Commissioner of Police, Chester Williams, told local reporters, “These persons have not even applied for a permit to demonstrate, so what we did on Saturday morning, anticipating that there may be defiance to our request, we set up checkpoints at the Tower Hill Bridge and at Mile 31 on the George Price Highway to await those persons who we anticipate will have left from the south, west and the north to go into Belize City from reaching the city … and those persons in those motorcades were disallowed from going any further.”

He went on to state, “Again, we know that Belize City is the epicenter of Covid-19 right now. Most of the cases we are seeing daily emanates from Belize City, and so to have such a large gathering in Belize City at this time is surely nonsensical and putting the lives of innocent people at risk, and so it is with that spirit that we prevented those persons from entering the city and I also gave instructions to Mr. Rosado who was on the grounds in Belize City. I was on the George Price Highway and Mr. Vidal was in Orange Walk.”

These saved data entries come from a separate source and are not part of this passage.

-- ==== Sys2Proof/Syntax.lean ====
section
/-! DEFINITION. The commands of the block: one constructor per row of spec/opcode_table.json, with the row's operands.
An engine instruction carries its engine `n`, its predicate field `pr` (PNEG and PRED, R88) and its fields (R95).  An event
carries the unit it concerns and what comes from outside the device with it. -/
namespace Sys2Proof

/-- A cell lane's or engine's neighbour on the control plane (Table 20-2). -/
inductive Agent where
  | sup (k : Fin 4) | saf | dma | hostDma | debug
deriving DecidableEq, Repr

/-- The units with a LOCK bit (R510). -/
inductive LockUnit where
  | mod | clg | trip | pwm | adc | aux | mir
deriving DecidableEq, Repr

/-- The units with an enable (R25, Table 1-7). -/
inductive UnitId where
  | atu | fret | mod | mir | jnl | dma
  | arm (a : Fin 6) | ce (n : Fin 24) | lane (n : Fin 96) | cmp (n : Fin 32) | tpin (n : Fin 8)
  | pw (n : Fin 24) | ad (m : Fin 8) | aux (x : Fin 4) | hp (p : Fin 4) | tout (n : Fin 8)
deriving DecidableEq, Repr

/-- Where a scan start comes from (R308). -/
inductive ScanSource where
  | fret | pwm | software
deriving DecidableEq, Repr

/-- A unit that trains (R203, R206). -/
inductive TrainUnit where
  | lane (n : Fin 96) | mirror
deriving DecidableEq, Repr

/-- A SerDes with transmit equaliser and pattern registers (R199, R217). -/
inductive Serdes where
  | lane (n : Fin 96) | mirror (m : Fin 4) | host (p : Fin 4)
deriving DecidableEq, Repr

/-- A frame as a lane receives it: the data bytes at frame offsets 1 to 63, whether a K character stood among them, and how
many code or disparity errors they held (R219, R220). -/
structure RxFrame where
  bytes : List Byte
  kchar : Bool
  errs : Nat
deriving DecidableEq, Repr

/-- An 8b/10b character: a data character Dx.y or a control character Kx.y (R201). -/
inductive Chr where
  | d (x : Fin 32) (y : Fin 8) | k (x : Fin 32) (y : Fin 8)
deriving DecidableEq, Repr

/-- What a mirror lane receives (R206, R207): block lock after 64 valid sync headers, a training block with its marker
0x5A or 0xA5 and the sending lane's number, a bad block, or a block with an invalid sync header. -/
inductive MirBlock where
  | lock | training (inverted : Bool) (num : Fin 4) | bad | badHeader
deriving DecidableEq, Repr

/-- The heartbeat of fret k (Table 16-3); the planner state is there only when an ACTIVE device sent it (R415).  `synced` is the sender's
SYNCED, which R429 needs and no field of the table carries (DESIGN CHOICE, log entry 51). -/
structure Heartbeat where
  fret : Word
  epoch : BitVec 16
  role : BitVec 3
  stage : BitVec 3
  freq : Word
  txoff : Word
  armtok : BitVec 16
  mute : BitVec 7
  hofret : Option Word
  jhead : BitVec 64
  jdone : BitVec 64
  pwcnt : Word
  winlen : BitVec 16
  levels : List Word
  defs : List Word
  phil : List (BitVec 16)
  synced : Bool
deriving DecidableEq, Repr

/-- An input of the trip fabric with blanking and a filter (R262, R267). -/
inductive TripIn where
  | cmp (n : Fin 32) | pin (n : Fin 8)
deriving DecidableEq, Repr

/-- A route register (R269). -/
inductive Route where
  | src (n : Fin 40) | sw | sup
deriving DecidableEq, Repr

/-- Who reads the station time: each core and engine has a holding latch of its own (R372). -/
inductive TimeReader where
  | sup (k : Fin 4) | engine (n : Fin 24) | other
deriving DecidableEq, Repr

/-- What SAF's own diagnostics detect in a safety cycle: nothing, MEM, CLOCK or PARAM (Table 13-4). -/
inductive SafDiag where
  | ok | mem | clock | param
deriving DecidableEq, Repr

/-- What the PCS of a host port reports (R364): the loss of lock, lock, or the end of a negotiation with half duplex only or not
and, in SGMII, the speed. -/
inductive PcsEvent where
  | lost | locked | negotiated (half : Bool) (speed : BitVec 2)
deriving DecidableEq, Repr

/-- Where a frame that a host port sends comes from: a transmit queue, or the partner's descriptor with DUP (R366, R368). -/
inductive TxSource where
  | queue0 | queue1 | copy
deriving DecidableEq, Repr

/-- Who sends a request and where to: the host port, the source address and source port as one number, the destination port, REQID, and
whether the datagram is an IP fragment (R386, Table 15-1). -/
structure Peer where
  port : Fin 4
  addr : Nat
  dport : Nat
  reqid : Word
  frag : Bool := false
deriving DecidableEq, Repr

/-- What a request carries in fields that are ignored on receipt, though its tag covers them: FLAGS bits 15:1, the header's bytes 0x10 to 0x1B,
and the reserved bytes in the body of IMAGE_PUT (R387, R393). -/
structure ReqRsv where
  flags : BitVec 15 := 0#15
  head : BitVec 96 := 0#96
  put : BitVec 24 := 0#24
deriving DecidableEq, Repr

/-- The header of a sessioned request and its tag (Table 15-1, R388). -/
structure Req where
  peer : Peer
  session : BitVec 16
  seq : Word
  notify : Bool
  tag : BitVec 128
  rsv : ReqRsv := {}
deriving DecidableEq, Repr

/-- The body of QUERY: JIDX, or SESSION and SEQ (R404). -/
inductive QueryKey where
  | jidx (j : BitVec 64) | seq (session : BitVec 16) (seq : Word)
deriving DecidableEq, Repr

/-- The control frames of the mirror link (Table 16-2): the twin's SIDE, its request for a delay measurement, its response with the measured
round trip in 2^-4 ns, and the end of the journal copy (R413, R417, R431); and any frame by its bytes, whose CRC decides (R414). -/
inductive CtlFrame where
  | side (b : Bool) | delayReq | delay (rt : Nat) | copyDone | raw (bytes : List Byte)
deriving DecidableEq, Repr

/-- An error in the memories with check bits (R94, R155): in the word that the engine fetches, or in the word at a control-plane address;
uncorrectable or of one bit.  Or an uncorrectable error of an OTP key slot (R469). -/
inductive EccEvent where
  | fetch (n : Fin 24) (bad : Bool) | word (addr : BitVec 40) (bad : Bool) | otp (k : Fin 4)
deriving DecidableEq, Repr

/-- What a converter samples: the external source's voltage in µV and its impedance in Ω, none at an open ball (R317), and the converter's
error in µV (R306, R504). -/
structure AdcInput where
  v : Int
  rs : Option Nat
  e : Int
deriving DecidableEq, Repr

/-- What the readback of a SOUT shows at the end of its dark pulse: below 1 V or not, or no V24S at the output stage (R345, Table 21-3). -/
inductive SoutRead where
  | low | high | unsupplied
deriving DecidableEq, Repr

/-- The bits that a pattern checker has received (R212). -/
structure PatRun where
  serdes : Serdes
  bits : List Bool
deriving DecidableEq, Repr

/-- What a debugger halts and resumes: an engine or a supervisory core (R481). -/
inductive HaltTarget where
  | engine (n : Fin 24) | sup (k : Fin 4)
deriving DecidableEq, Repr

/-- A debugger's halt; for an engine, with halting on BRK enabled or not (R104, R481). -/
structure HaltReq where
  target : HaltTarget
  brk : Bool
deriving DecidableEq, Repr

/-- The boundary-scan instructions that R481 tells apart: IDCODE, BYPASS, and the others by whether they drive balls. -/
inductive ScanOp where
  | idcode | bypass | other (drives : Bool)
deriving DecidableEq, Repr

/-- Where a timed frame waits: queue 0 of a port, or the port's copies of its partner's frames (R367, R368). -/
structure TxPlace where
  port : Fin 4
  copy : Bool
deriving DecidableEq, Repr

/-- The two holders of the power-on reset (R438, R496); of the supply, whether VBAT was there all the time VAUX was absent (R460). -/
inductive PorCause where
  | pin (vio : Bool) | supply (vbat vio : Bool)
deriving DecidableEq, Repr

/-- What the boot ROM's start finds: the start record and the journal index can be read (R446), and the lowest level of VIO, VSD, VSDT and
VANA in the last millisecond, in mV (R496). -/
structure RomStart where
  mramOk : Bool
  vio : Nat
  vsd : Nat
  vsdt : Nat
  vana : Nat
deriving DecidableEq, Repr
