/-- A duplicate that the partner port sends by its own timing (R368): the frame with its trailer, TSREQ, TSID and TREF, its launch, and
whether that is due and late. -/
structure DupTx where
  frame : List Byte
  stamped : Bool
  tsid : Nat
  tref : Nat
  timing : LaunchAt := {}
  due : Option Bool := none
deriving DecidableEq, Repr

/-- A frame in transmission with the settings that it was formed under (R38): its source, where its descriptor lies, the frame with its
trailer, TSREQ, TSID, TREF, TXTS and TXLAT, and whether its launch was late. -/
structure TxJob where
  src : TxSource
  slot : Nat
  frame : List Byte
  stamped : Bool
  tsid : Nat
  tref : Nat
  oneStep : Bool
  lat : Nat
  late : Bool
deriving DecidableEq, Repr

/-- A host port: its timestamp queue (R376), whether the timed head of queue 0 is due and late (R367), the FAB cycle in which queue 0's
head came to the head, the SeqNr of each queue's head where it is sent as a duplicate (R368), its waiting duplicates, the frame that was
in progress at a disable, and the frame sent last with its FCS (the model's own observation of the ball). -/
structure HpSt where
  tsq : List (Nat × Nat) := []
  due : Option Bool := none
  headAt : Nat := 0
  seqs : Vector (Option Nat) 2 := Vector.replicate 2 none
  dups : List DupTx := []
  last : Option TxJob := none
  lastTx : List Byte := []
  pat : PatSt := {}
deriving DecidableEq, Repr

/-- An entry of the duplicate table: source address, SeqNr, receiving port, and the FAB cycle it was entered in (R369). -/
structure PrpEntry where
  mac : Nat
  seq : Nat
  port : Nat
  since : Nat
deriving DecidableEq, Repr

/-- A joined pair: the transmit counter and the duplicate table, oldest first (R368, R369). -/
structure PrpSt where
  seqTx : Nat := 0
  table : List PrpEntry := []
deriving DecidableEq, Repr

/-- An OTP key slot (R469): USE is 1 for FW, 2 for IMG.  The hash is `none` where Xansin programmed it. -/
structure OtpSlot where
  prog : Bool := false
  use : Nat := 0
  revoked : Bool := false
  hash : Option (List Byte) := none
  /-- OTP cannot give the slot, even with ECC correction -/
  fault : Bool := false
deriving DecidableEq, Repr

/-- The verification in progress: a staging command's journal index, its type, and where the object lies (R472). -/
structure SecJob where
  jidx : Nat
  image : Bool
  start : Nat
  total : Nat
deriving DecidableEq, Repr

/-- An anti-rollback counter (R476): the fuses blown in OTP and the mirror in MRAM. -/
structure ArbCount where
  fuses : Nat := 0
  mirror : Nat := 0
deriving DecidableEq, Repr
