-- ==== Sys2Proof/Machine/Image.lean ====
section
/-! DEFINITION. Engine execution: enable, drain and unit reset of an engine, image banks, activation, the SSM arbiter and the
peg reads (R136 to R166). -/
namespace Sys2Proof.Machine

/-! Enable, drain and unit reset (R37 to R40, R145 to R147). -/

/-- The general disable of a unit (R38): DRAINING while a work item is in progress, else OFF. -/
def enstAfterOff (busy : Bool) : Nat := if busy then enstDraining else enstOff

/-- Writing EN = 1 to an engine (R39). -/
def State.ceEnable (s : State) (n : Fin 24) : State :=
  ((s.setF .CE_CTRL_EN n 1).setF .CE_STAT_ENST n enstOn).modCe n (fun e => { e with missTrip := none })

/-- Writing EN = 0 to an engine: a task that has committed or passed its deadline ends at once, another drains (R145).  R146 names the ABORT
and the overrun end: that this end acts during a debug halt as well is the model's choice (DESIGN CHOICE, log entry 53). -/
def State.ceDisable (s : State) (n : Fin 24) : State :=
  let s1 := s.setF .CE_CTRL_EN n 0
  if s.running n then
    let s2 := (s1.setF .CE_STAT_ENST n enstDraining).modCe n (fun e => { e with missTrip := some (s.bit .CE_CTRL_MISSTRIP n) })
    if (s.ce[n]).committed || s.dlPassed n then s2.endTask n (s.elapsed n) else s2
  else (s1.setF .CE_STAT_ENST n enstOff).actOffDone

/-- What a unit reset clears in an engine (R80, R147): its registers, and what waits in its task.  What an accepted COMMIT released stays
due: the task's fret and deadline close the arms (R172). -/
def Eng.unitReset (e : Eng) : Eng :=
  { e with
    g := Vector.replicate 32 0#32, acc := Vector.replicate 4 0#72, p := Vector.replicate 8 false, flags := 0#7, flagQ := [],
    waitf := none, endDue := 0, tm := {} }

/-- A reset of the engine's domain: what describes the images in its banks alone stays. -/
def Eng.powerReset (e : Eng) : Eng :=
  { actUnits := e.actUnits, actArb := e.actArb, stgArb := e.stgArb, actHash := e.actHash, stgHash := e.stgHash }

/-- The unit reset of an engine (R80, R147, R162): the task ends without a record, the registers and EN are cleared, its pegs
break.  That it ends a debug halt too is the model's choice (DESIGN CHOICE, log entry 53). -/
def State.ceReset (s : State) (n : Fin 24) : State :=
  let s1 := (((s.setF .CE_CTRL_EN n 0).setF .CE_STAT_ENST n enstOff).setF .CE_STAT_RUNNING n 0).setF .CE_STAT_HALTED n 0
  ((s1.modCe n (fun e => e.unitReset)).breakPegs n).actOffDone

/-- CE_URST (R147). -/
def execCeUrst (n : Fin 24) (s : State) : Out := .next (if s.ceLive n && s.fabBus then s.ceReset n else s)

/-! Task starts, deadlines and the overrun end (R71, R72, R141 to R146). -/

/-- The word at offset `k` of row `r` of fret-table copy `c` (R66). -/
def fretRowAddr (c r : Nat) : Nat := 0x40058000 + c * 0x4000 + r * 0x100
def State.rowWord (s : State) (c r k : Nat) : Nat := (s.word (fretRowAddr c r + k)).toNat
/-- PLEN of copy `c`: 2^PLENSEL, with 0b111 as 0b110 (Table 2-29). -/
def State.plen (s : State) (c : Nat) : Nat := 2 ^ min 6 (s.getF .FRET_PLEN_PLENSEL c)

/-- The dispatcher skips the start (R72). -/
def State.skipStart (s : State) (n : Fin 24) : State := (s.orF .FRET_SKIPMASK_SKIP 0 n).countF .FRET_SKIPCNT_COUNT 0 1

/-- A task begins at entry `k` with its row's deadline (R141): no valid entry raises IFETCH at the start.  The entry is read through the check
bits of R94; that an uncorrectable one raises ECC_I, with the addresses that R141 gives an invalid one, is the model's choice (DESIGN
CHOICE, log entry 53). -/
def State.beginTask (s : State) (n : Fin 24) (k dl : Nat) : State :=
  let at_ := ceEntry n (s.getF .CE_STAT_ACTBANK n) + 4 * k
  let w := (s.word at_).toNat
  let addr := w % 65536
  let s1 := ((s.countSoftCe n at_).setF .CE_STAT_RUNNING n 1).modCe n (fun e => { e.rebase (engineCycle s.tick - engineCycle e.startTick) with
    pc := BitVec.ofNat 32 addr, sfret := BitVec.ofNat 32 s.fretnum, sfic := s.fic, sentry := BitVec.ofNat 4 k, deadline := dl,
    committed := false, dlDone := false, endDue := 0, waitf := none, startTick := s.tick })
  if s.badWord at_ then s1.exception n xEccI 0x6000#32 0x6000#32 0
  else if w < 2 ^ 31 then s1.exception n xIfetch 0x6000#32 0x6000#32 0
  else if addr % 4 ≠ 0 ∨ 0x6000 ≤ addr then s1.exception n xIfetch 0x6000#32 (BitVec.ofNat 32 addr) 0
  else s1

/-- TASK_START: the start offset of an enabled TASKA of the row in dispatch is reached (R71, R72).  Below S3 engines run no task (Table 17-1):
that such a start counts as skipped is the model's choice (DESIGN CHOICE, log entry 53). -/
def execTaskStart (n : Fin 24) (s : State) : Out :=
  .next (match s.fretd.row with
    | none => s
    | some (c, r) =>
      let ta := s.rowWord c r (8 * n)
      if ta < 2 ^ 31 ∨ s.fretd.started.getLsbD n = true ∨ s.atuRuns = false then s
      else
        let s0 := s.raiseAngle (ta % 65536)
        let s1 := { s0 with fretd := { s0.fretd with started := s0.fretd.started ||| BitVec.ofNat 24 (2 ^ n.val) } }
        if !s.engOk n || !s.tasksRun || s.getF .CE_STAT_ENST n != enstOn || s.running n || s.halted n then s1.skipStart n
        else s1.beginTask n (ta / 2 ^ 24 % 16) (s.rowWord c r (8 * n + 4) % 65536))

/-- MISSTRIP as it acts on the task: a DRAINING one keeps that of the write of EN = 0 (R38). -/
def State.missTrip (s : State) (n : Fin 24) : Bool :=
  if s.getF .CE_STAT_ENST n = enstDraining then (s.ce[n]).missTrip.getD (s.bit .CE_CTRL_MISSTRIP n) else s.bit .CE_CTRL_MISSTRIP n

/-- A deadline miss recorded (R142). -/
def State.recordMiss (s : State) (n : Fin 24) : State :=
  let s1 := (s.setF .CE_STAT_MISS n 1).countF .CE_MISSCNT_COUNT n 1
  if s.missTrip n then s1.swTrip n else s1

/-- The threshold of a running task without an accepted COMMIT: the miss, and the end under ABORT or while DRAINING; while
halted the end falls due (R142, R145, R146).  R146 names the ABORT and the overrun end; that the end of a DRAINING task under RUNON waits
for the resume too is the model's choice (DESIGN CHOICE, log entry 43). -/
def State.missDeadline (s : State) (n : Fin 24) : State :=
  let s1 := s.recordMiss n
  if s.getF .CE_CTRL_MISSMODE n == 0 || s.getF .CE_STAT_ENST n == enstDraining then
    if s.halted n then s1.modCe n (fun e => { e with endDue := 1 }) else s1.endTask n (s.elapsed n)
  else s1

/-- The arms whose owner is engine `n` and whose launch copy its task released for the fret in progress (R172). -/
def State.armsToClose (s : State) (n : Fin 24) : List (Fin 6) :=
  (List.finRange 6).filter (fun a => s.getF .ARM_CFG_OWNER a == n.val &&
    (s.arms[a]).released == some (BitVec.ofNat 32 s.fretnum))

/-- DEADLINE_THRESHOLD of the task that this fret started on the engine (R142, R145, R172). -/
def execDeadlineThreshold (n : Fin 24) (s : State) : Out :=
  .next (let e := s.ce[n]
    if s.atuRuns && s.fretd.started.getLsbD n && e.sfret == BitVec.ofNat 32 s.fretnum && !e.dlDone then
      let s1 := (s.raiseAngle e.deadline).modCe n (fun e => { e with dlDone := true })
      let s2 := if s.running n && !e.committed then s1.missDeadline n else s1
      (s.armsToClose n).foldl (fun t a => t.armClose a) s2
    else s)

/-- The end of a running task by R144 or R152. -/
def State.overrunEnd (s : State) (n : Fin 24) : State := (s.setF .CE_STAT_OVREND n 1).endTask n (s.elapsed n)

/-- R144 for one engine at the boundary that begins the fret in progress.  Where an enable of the ATU or a join with the twin has renumbered
the frets under a running task, the model ends it at the first boundary whose number is not s_fret or s_fret + 1 (DESIGN CHOICE, log entry
43). -/
def State.overrunCheck (s : State) (n : Fin 24) : State :=
  if s.running n && !decide ((s.fretnum + 2 ^ 32 - (s.ce[n]).sfret.toNat) % 2 ^ 32 < 2) then
    if s.halted n then s.modCe n (fun e => { e with endDue := 2 }) else s.overrunEnd n
  else s

/-- An engine resumes: an end that fell due takes effect first, and the next instruction issues in a cycle after the resume (R146). -/
def State.resumeEngine (s : State) (n : Fin 24) : State :=
  let s1 := (s.setF .CE_STAT_HALTED n 0).modCe n (fun e => { e with tm := { e.tm with next := max e.tm.next (s.wakeCycle n) } })
  match (s.ce[n]).endDue with
  | 0 => s1
  | 1 => s1.endTask n (s.elapsed n)
  | _ => s1.overrunEnd n

/-- DEBUG_RESUME, of an engine under the grant's level ENGINE, of a supervisory core under SYSTEM (R481). -/
def execDebugResume (x : HaltTarget) (s : State) : Out :=
  .next (match x with
    | .engine n => if s.halted n && s.debugLevel.testBit 0 && s.fabRuns then s.resumeEngine n else s
    | .sup k =>
      if s.debugLevel.testBit 1 && s.aonRuns then { s with sec := { s.sec with halted := s.sec.halted &&& ~~~(BitVec.ofNat 4 (2 ^ k.val)) } } else s)

/-! Image banks and activation (R148 to R153). -/

def State.actBusy (s : State) : Bool := s.bit .CE_ACTSTAT_VALIDATING 0 || s.bit .CE_ACTSTAT_PEND 0

/-- The offset lies in an instruction bank or entry table; the bank (Table 5-2). -/
def bankOf (off : Nat) : Option Nat :=
  if off < 0x6040 then some 0 else if 0x10000 ≤ off ∧ off < 0x16040 then some 1 else none

/-- R148: a control-plane write of `k` bytes into a bank or entry table.  In Minimal Mode no engine image is loaded (R447): that such a write
has no effect then, nor a GO, is read from it (DEDUCED, log entry 45). -/
def State.writeBank (s : State) (n : Fin 24) (off v k : Nat) : State :=
  match bankOf off with
  | none => s
  | some b =>
    if s.bit .PMC_STAGE_MINIMAL 0 then s
    else if b = s.getF .CE_STAT_ACTBANK n then s.setF .CE_STAT_IWRACT n 1
    else if s.actBusy && s.actMasked n then s.setF .CE_STAT_IWRPEND n 1
    else (((s.setBytes (ceBase n + off) v k).freshWord (ceBase n + off))).setF .CE_STAT_STGOK n 0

Attorney Arthur Saldivar, who, as previously mentioned, is representing a number of the Mennonites who will be challenging GoB’s recent measures in court, told local media that the trucks were stopped, and persons were photographed and asked for their identification cards, which he states is yet another violation of their rights. Some of those who were stopped have thus made it a point to visit the Ministry of National Security and file complaints at the Professional Standards Branch.

“On Saturday last, a number of persons were coming down to Belize City in their vehicles and they were stopped on the road. Now it appears to me and to others that these Covid protocols have actually fostered a sense of lawlessness amongst the law enforcers in the sense that they believe it is within their right, purview to violate the rights of Belizeans despite not having lawful authority to do so. So these persons that have come to the Ministry came particularly to make their report at the Professional Standards and Bureau Branch to have their complaints be officially lodged with a view to looking to further legal applications thereafter,” Saldivar explained.

Saldivar stressed that his clients have the right to visit any location in the country despite what flag they want to carry and what beliefs they have. He said that “not only were they stopped, but they were required to produce their identification – their licenses, those IDs were photographed, in many cases they themselves were photographed by the police and it is the view of these persons that they were being profiled.”